It has become very clear we can’t have it both ways. It’s a holy truth. What we witnessed this weekend with Break Free PNW on a peninsula in Fidalgo Bay proves it once again. This is old wisdom the Lummi nation, Lhaq ’temish, People of The Sea, know well and live deeply. The Tesoro refinery against the backdrop of Mt. Baker and the Puget Sound Shell refinery next door, superimpose themselves on all living in this sacred place of water, just as the fossil fuel economy has imposed itself on God’s Creation in every place. The American way of extractivism dominates our common lives so completely and so claims our conscience, it’s difficult to picture the beauty possible beyond the pale. And to imagine an economy to honor that beauty.

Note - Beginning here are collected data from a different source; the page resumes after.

-- ==== Sys2Proof/Tests/Slice0.lean ====
section
/-! SUPPORT. Tests on one step each, from the spec's worked sequences, and for every statement that has hypotheses a state
that meets them. -/

namespace Sys2Proof.Tests

-- One theorem at a time: each waiting kernel evaluation would hold a thread of its own.
set_option Elab.async false

open Sys2Proof Sys2Proof.Machine

/-! ### Helpers -/

/-- The next state of an answer. -/
def nextOf : Result → Option State
  | .next t => some t
  | .fault _ => none
  | .refused _ => none

/-- What the tests look at in the answer of a command. -/
def look {α : Type} (c : Instr) (s : State) (f : State → α) : Option α := (nextOf (exec c s)).map f

/-- The codes, subjects and details of the queued events, oldest first. -/
def events (t : State) : List Raised :=
  t.link.queue.map fun e => { code := e.code, subject := e.subject.toNat, detail := e.detail.toNat }

/-- A 50 Hz part of the worked sequences: station 5 with b = 256. -/
def part50 : PartCfg :=
  { stationId := 5, bitTime := 256, noticeDelay := 500000, budget := 10000, n := 2500000, d := 1, refOn := true,
    roff := 0, wlock := 1000, slewLimit := 16, mn := 9, md := 12500, tlate := 10000, stallLimit := 100000 }

/-- A part in RUN, at tick `t`, with the given grid. -/
def runAt (t : Time) (g : Grid) : State :=
  { State.reset with
    t := t, loader := { Loader.cold with part := .run }, cfg := part50, grid := { g with running := true },
    egress := { Egress.cold with linkUp := true },
    pace := { Pace.cold with bus := .normal, recv := .idle } }

/-- A part in RUN with its next epochs far away. -/
def runT (t : Time) : State := runAt t { Grid.cold with eTaken := t, eNext := after t 2000000 }

/-- Stream 3 of the worked sequences: FIXED, C = 4, O = 100,000, W = 2,000,000. -/
def cfg3 : StreamCfg :=
  { cls := .fixed, cadence := .frame, c := 4, o := 100000, w := 2000000, size := 1000, depth := 8, policy := .trim,
    stampOffset := none, seqOffset := none, idleLimit := 3, imin := 2500000, wCap := 2400000, claim := 2 }

/-- A record of a ring. -/
def record (i : Nat) (e : Bool) (first : Block) : Record :=
  { index := i, frameEnd := e, len := 100, first := first, arrival := 0 }

/-- A SENDING context of stream 3's configuration. -/
def sendingCtx (ring : List Record) (iNext : Nat) (tNext : Time) : Context :=
  { Context.cold with
    cfg := some cfg3, st := .sending, ring := ring, wEff := 2000000, base := 10000000, iNext := iNext, tNext := tNext }

/-! ### Well-formedness -/

theorem test_wf_refuses_short_data : (Instr.offerPresented 3 16 true [0x47#8]).wellFormed = false := by decide

theorem test_wf_takes_full_data : (Instr.offerPresented 3 1 true [0x47#8]).wellFormed = true := by decide

theorem test_no_word_spells_a_command : decodeTableWord 8 0 = none := rfl

/-! ### The worked sequences -/

/-- Chapter 1, 59.94 Hz: the grid at the frame epoch of 2,086,416. -/
theorem test_frame_epoch_grid_5994 :
    (fun g : Grid => (g.eTaken, g.rem, g.k, g.eNext, g.h))
      (Grid.takeEpoch { part50 with n := 6256250, d := 3 }
        { Grid.cold with eTaken := 1000, eNext := 2086416, rem := 2 }).1
      = (2086416#48, 1, 1#32, 4171833#48, some 3129124#48) := by decide +kernel

/-- Chapter 1, loss of the reference: epoch E5 finds the miss count at 3. -/
theorem test_frame_epoch_enters_holdover :
    (fun g : Grid => (g.lock, g.miss, g.pulse)) (Grid.takeEpoch part50
      { Grid.cold with eTaken := 0, eNext := 2500000, lock := .locked, miss := 3 }).1
      = (.holdover, 0, false) := by decide +kernel

/-- Chapter 1, 59.94 Hz: RUN entry at T = 1,000. -/
theorem test_run_entry_grid_5994 :
    (fun g : Grid => (g.eTaken, g.rem, g.k, g.eNext, g.h))
      (Grid.enterRun { part50 with n := 6256250, d := 3 } 1000 .cold)
      = (1000#48, 2, 0#32, 2086416#48, none) := by decide +kernel

/-- Chapter 1, slewing onto a reference that lags by 40 ticks: the first pulse. -/
theorem test_pulse_slews :
    look .refPulseAccepted
      (runAt 12500043 { Grid.cold with
        eTaken := 12500000, eNext := 15000000, h := some 13750000, lock := .locked, qual := .rising 3, cr := 12500040 })
      (fun t => (t.grid.eNext, t.grid.h, t.grid.miss, t.grid.pulse))
      = some (15000016#48, some 13750000#48, 0, true) := by decide +kernel

/-- Chapter 1, a re-patched reference: the third out-of-window pulse steps and cancels the field epoch. -/
theorem test_pulse_steps_and_cancels :
    look .refPulseAccepted
      { runAt 100250003 { Grid.cold with
          eTaken := 100000000, eNext := 102500000, h := some 101250000, lock := .locked, oow := 2, qual := .rising 3,
          cr := 100250000 } with cfg := { part50 with roff := 1000000 } }
      (fun t => (t.grid.eNext, t.grid.h, t.grid.oow, events t))
      = some (101250000#48, none, 0, [⟨.refStep, 0, 2⟩]) := by decide +kernel

/-- R9: the first high sample after ARMED captures T. -/
theorem test_ref_sample_captures :
    look (.refSampled true) (runAt 777 { Grid.cold with eNext := 5000, qual := .armed })
      (fun t => (t.grid.qual, t.grid.cr)) = some (.rising 1, 777#48) := by decide +kernel

/-- Chapter 2, one frame through the states: t_2 reached with an empty ring. -/
theorem test_starve_counts :
    look (.starve 3) ((runT 11100000).setCtx 3 (sendingCtx [] 2 11100000))
      (fun t => ((t.ctx 3).st, (t.ctx 3).starveCounted, (t.ctx 3).counts.starvedFrames, t.egress.starve))
      = some (.starved, true, 1#32, 0x0008#16) := by decide +kernel

/-- Chapter 2, one frame through the states: the grant of packet 0 leaves t_next at t_1. -/
theorem test_grant_sets_next_time :
    look .grant
      { (runT 10100000).setCtx 3 (sendingCtx [record 0 false 0, record 1 false 1] 0 10100000) with
        store := { Store.cold with free := [] } }
      (fun t => ((t.ctx 3).iNext, (t.ctx 3).tNext, (t.ctx 3).st, t.egress.slot.isSome))
      = some (1, 10600000#48, .sending, true) := by decide +kernel

/-- Chapter 4, three due heads and a tie: the grants at 1,001,000 and 1,003,000. -/
theorem test_grant_order :
    (let flex : StreamCfg := { cfg3 with cls := .flex }
     let due (c : StreamCfg) (t : Time) : Context := { sendingCtx [record 0 false 0] 0 t with cfg := some c }
     let s := (((runT 1001000).setCtx 2 (due flex 1000500)).setCtx 5 (due cfg3 1000500)).setCtx 7 (due cfg3 1000200)
     (s.grantChoice, (s.setCtx 7 .cold).grantChoice)) = (some 7, some 5) := by decide +kernel

/-- Chapter 4, stamps near the wrap of T. -/
theorem test_stamp_values :
    [stampValue part50 1000000000, stampValue part50 281474973710656, stampValue part50 2000000]
      = [720000, 798518159, 1440] := by decide +kernel

/-- Chapter 3, effective windows at 50 Hz. -/
theorem test_effective_windows :
    (let flex (w : Nat) : StreamCfg := { cfg3 with cls := .flex, w := w }
     [effectiveWindow cfg3 256, effectiveWindow (flex 1600000) 319, effectiveWindow (flex 2000000) 319,
       effectiveWindow (flex 1600000) 1024]) = [2000000, 1993750, 2400000, 2400000] := by decide +kernel

/-- A slot emitting stream 4's packet of sequence number 211, granted at 5,000,000. -/
def slot4 : Slot := { stream := 4, first := 0, len := 100, seq := 211, grantTime := 5000000, taken := 0 }

/-- A part in RUN with a packet in the slot, at tick `t`. -/
def emitting (t : Time) : State :=
  { runT t with
    egress := { (runT t).egress with slot := some slot4, offer := true }
    store := { Store.cold with free := [9] } }

/-- Chapter 4, a stall. -/
theorem test_stall_abandons :
    look .egressStall (emitting 5100000)
      (fun t => (t.egress.slot, (t.ctx 4).counts.abandoned, t.link.latches.egressStall, events t))
      = some (none, 1#32, true, [⟨.egressStall, 4, 211⟩]) := by decide +kernel

/-- R76, R84: DONE frees the chain and withdraws OFFER. -/
theorem test_done_frees :
    look .done (emitting 5000100) (fun t => (t.egress.slot, t.egress.offer, t.store.free))
      = some (none, false, [9#13, 0#13]) := by decide +kernel

/-- R76: a byte with matching parity is driven on DATA. -/
theorem test_egress_byte :
    look .egressByte (emitting 5000001) (fun t => (t.egress.data, t.egress.slot.map (·.taken)))
      = some (0#8, some 1) := by decide +kernel

/-- R79, R152: a byte whose parity fails abandons the packet and sets the integrity bit. -/
theorem test_egress_byte_parity :
    look .egressByte { emitting 5000001 with store := { Store.cold with free := [9], parity := [(0, true)] } }
      (fun t => (t.egress.slot, t.egress.abandon, (t.store.bank 0).integrity, events t))
      = some (none, true, true, [⟨.parityError, 0, 0⟩]) := by decide +kernel

/-- Chapter 8, a bank forgiven and then retired: the second error of bank 1. -/
theorem test_second_error_retires :
    (let s0 : State := { runT 0 with store := { Store.cold with
       free := [], banks := #v[.cold, { integrity := true, errors := 1, retired := false }, .cold, .cold] } }
     let t := s0.parityError 2041
     (t.store.bank 1, t.link.latches.bankRetired, events t))
      = ({ integrity := true, errors := 2, retired := true }, true, [⟨.parityError, 1, 2041⟩, ⟨.bankRetired, 1, 2041⟩])
      := by decide +kernel

/-- Chapter 8, the drain through the head: the chain 4,000, 4,001, 4,003 with 4,002 of RETIRED bank 2 removed. -/
theorem test_allocation_drains_head :
    (let st : Store := { Store.cold with
       free := [4000, 4001, 4002, 4003, 4004], banks := #v[.cold, .cold, { Bank.cold with retired := true }, .cold] }
     (st.allocate 3).map fun r => (r.2.chain r.1, r.2.free, r.2.retired))
      = some ([4000#13, 4001#13, 4003#13], [4004#13], [4002#13]) := by decide +kernel

/-- Chapter 4, an outage: LINK_UP falls. -/
theorem test_link_falls :
    look (.linkChange false) (runT 7200000) (fun t => (t.egress.linkUp, events t))
      = some (false, [⟨.linkDown, 0, 0⟩]) := by decide +kernel

/-- An offer of the worked sequences, its bytes left out. -/
def offer (len : Nat) (e : Bool) : Offer := { len := len, frameEnd := e, data := [] }

/-- A channel with its offer PENDING. -/
def pendingChan (o : Offer) : Channel := { Channel.cold (some o) with st := .pending, armed := false }

/-- Chapter 7, pass-over for a full ring: the pointer stands at 3, channels 2, 5 and 9 present, stream 5 is full. -/
def passOver : State :=
  let cfg : StreamCfg := { cfg3 with depth := 1 }
  let s := ((runT 1000).setCtx 2 { Context.cold with cfg := some cfg, st := .quiet }).setCtx 9
    { Context.cold with cfg := some cfg, st := .quiet }
  let s := s.setCtx 5 { sendingCtx [record 0 false 4] 0 1050 with cfg := some cfg }
  let s := ((s.setChan 2 (pendingChan (offer 1438 false))).setChan 5 (pendingChan (offer 1438 false))).setChan 9
    (pendingChan (offer 1438 false))
  { s with feed := { s.feed with ptr := 3 }, store := { Store.cold with free := [10, 11, 12, 13, 14, 15, 16] } }

/-- Chapter 7, pass-over for a full ring: 5 is held and 9 is stored, the pointer at 10. -/
theorem test_selection_passes_over :
    look .intakeSelection passOver
      (fun t => (t.feed.ptr, t.feed.write.map (·.channel), (t.chan 9).st, (t.chan 5).st, t.store.free))
      = some (10, some 9, .writing, .pending, [16#13]) := by decide +kernel

/-- R129: an offer presented on an EMPTY channel is PENDING. -/
theorem test_offer_pends :
    look (.offerPresented 5 16 true (List.replicate 16 0x47#8)) (runT 0)
      (fun t => ((t.chan 5).st, (t.chan 5).pin.map (·.len))) = some (.pending, some 16) := by decide +kernel

/-- R142: OFFER deasserted while PENDING empties the channel. -/
theorem test_offer_gone :
    look (.offerDeasserted 5) passOver (fun t => ((t.chan 5).st, (t.chan 5).armed, events t))
      = some (.empty, true, []) := by decide +kernel

/-- A part writing index 3 of stream 3 to block 7, with `read` of its 1,200 bytes read. -/
def writing (read : Nat) (discard : Bool) : State :=
  let s := (runT 15000035).setCtx 3 { sendingCtx [] 2 0 with st := .drained, discard := discard }
  let s := s.setChan 3 { Channel.cold (some (offer 1200 false)) with st := .writing, armed := false, index := 4 }
  { s with
    feed := { s.feed with write := some {
      channel := 3, stream := 3, index := 3, frameEnd := false, len := 1200, first := 7, start := 14999960,
      read := read } }
    store := { Store.cold with free := [9] } }

/-- Chapter 7, a TRIM during a write: the end of the write finds the flag set, frees the chain and counts. -/
theorem test_write_ends_under_discard :
    look .writeComplete (writing 1200 true)
      (fun t => ((t.ctx 3).counts.trimmed, (t.ctx 3).ring, (t.ctx 3).discard, t.feed.take, t.store.free))
      = some (1#32, [], true, 0x0008#16, [9#13, 7#13]) := by decide +kernel
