-- ==== Sys2Proof/Machine/Fetch.lean ====
section
/-! DEFINITION. Fetching an instruction, one whole step (30_encoding.md R80), the boundary before it (60_exceptions.md R312), and
placing an instruction's bytes where the next step fetches them. -/

namespace Sys2Proof.Machine

/-- The fetch of R80: the opcode at `pc`, looked up; then, for format F2 only, the operand at `pc +8 1`, in every such step
(R73, decision D28, log 18). The faults come in this order (60_exceptions.md R310). -/
def fetch (s : State) : Except Fault Instr :=
  match memRead s s.pc with
  | .error f => .error f
  | .ok op =>
    match decode [op] with
    | .ok (i, _) => .ok i
    | .error .missingOperand =>
      match memRead s (s.pc + 1) with
      | .error f => .error f
      | .ok opnd =>
        match decode [op, opnd] with
        | .ok (i, _) => .ok i
        | .error _ => .error .illegalInstruction
    | .error _ => .error .illegalInstruction

/-- One step of a running machine: fetch, execute, retire, or take the fault of the fetch (R80, R314). -/
def runningStep (s : State) : Host.Outcome State Fault Refusal :=
  match fetch s with
  | .ok i => exec i s
  | .error f => takeFault f s

/-- The level of the cancellation input at the coming boundary (log 5). -/
def State.cancelNow (s : State) : Bool := s.cancelIn.headD false

/-- The state once the coming boundary has been passed without cancellation: the input moves on by one. -/
def State.pastBoundary (s : State) : State := { s with cancelIn := s.cancelIn.tail }

/-- One step, the cancellation input taken from the state. A machine that is not Running does nothing (10_state.md R34; log 4);
an asserted signal cancels a Running one and changes nothing else (60_exceptions.md R312); otherwise the input moves on and a
step is taken. -/
def stepFromInput (s : State) : Host.Outcome State Fault Refusal :=
  match s.status with
  | .running => if s.cancelNow then .next (s.setStatus .cancelled) else runningStep s.pastBoundary
  | .halted | .faulted _ | .cancelled => .next s

/-- An address from which the longest instruction, two bytes, can be fetched: the pc where it and the next address are storage,
else the reset vector. -/
def State.placeablePc (s : State) : Byte := 
  if InStorage s.pc.toNat ∧ InStorage (s.pc.toNat + 1) then s.pc else 0x00

/-- The state in which the next step fetches the given bytes: loaded from outside the machine (log 2). -/
def State.placeBytes (s : State) (bytes : List Byte) : State :=
  { s with
    pc := s.placeablePc
    mem := s.mem.load s.placeablePc.toNat bytes
    status := .running
    cancelIn := [] }

end Sys2Proof.Machine
end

Our action followed just a few days after permission to site the proposed Gateway Pacific coal terminal at Cherry Point near Bellingham was denied on the basis of the 1855 treaty with the Lummi Nation, a cause for rapturous celebration. The treaty guarantees the Lummi people access to tribal waters. Today, out of six recently proposed coal-export terminals in Washington and Oregon, just one remains: Millennium Bulk Terminals in Longview. So we must keep on keeping on.
Break Free PNW brought citizen activists from throughout the region to west Skagit County where the two oil refineries have operated for 60 years. The event is one of dozens being held around the world to hasten a transition from fossil fuels to clean energy to combat climate change. Community resistance was spurred by the Shell Puget Sound Refinery’s proposal to build a rail offloading facility to receive shipments of Bakken crude from North Dakota. Shell and Tesoro have been receiving tar sands oil from Alberta for a couple decades already.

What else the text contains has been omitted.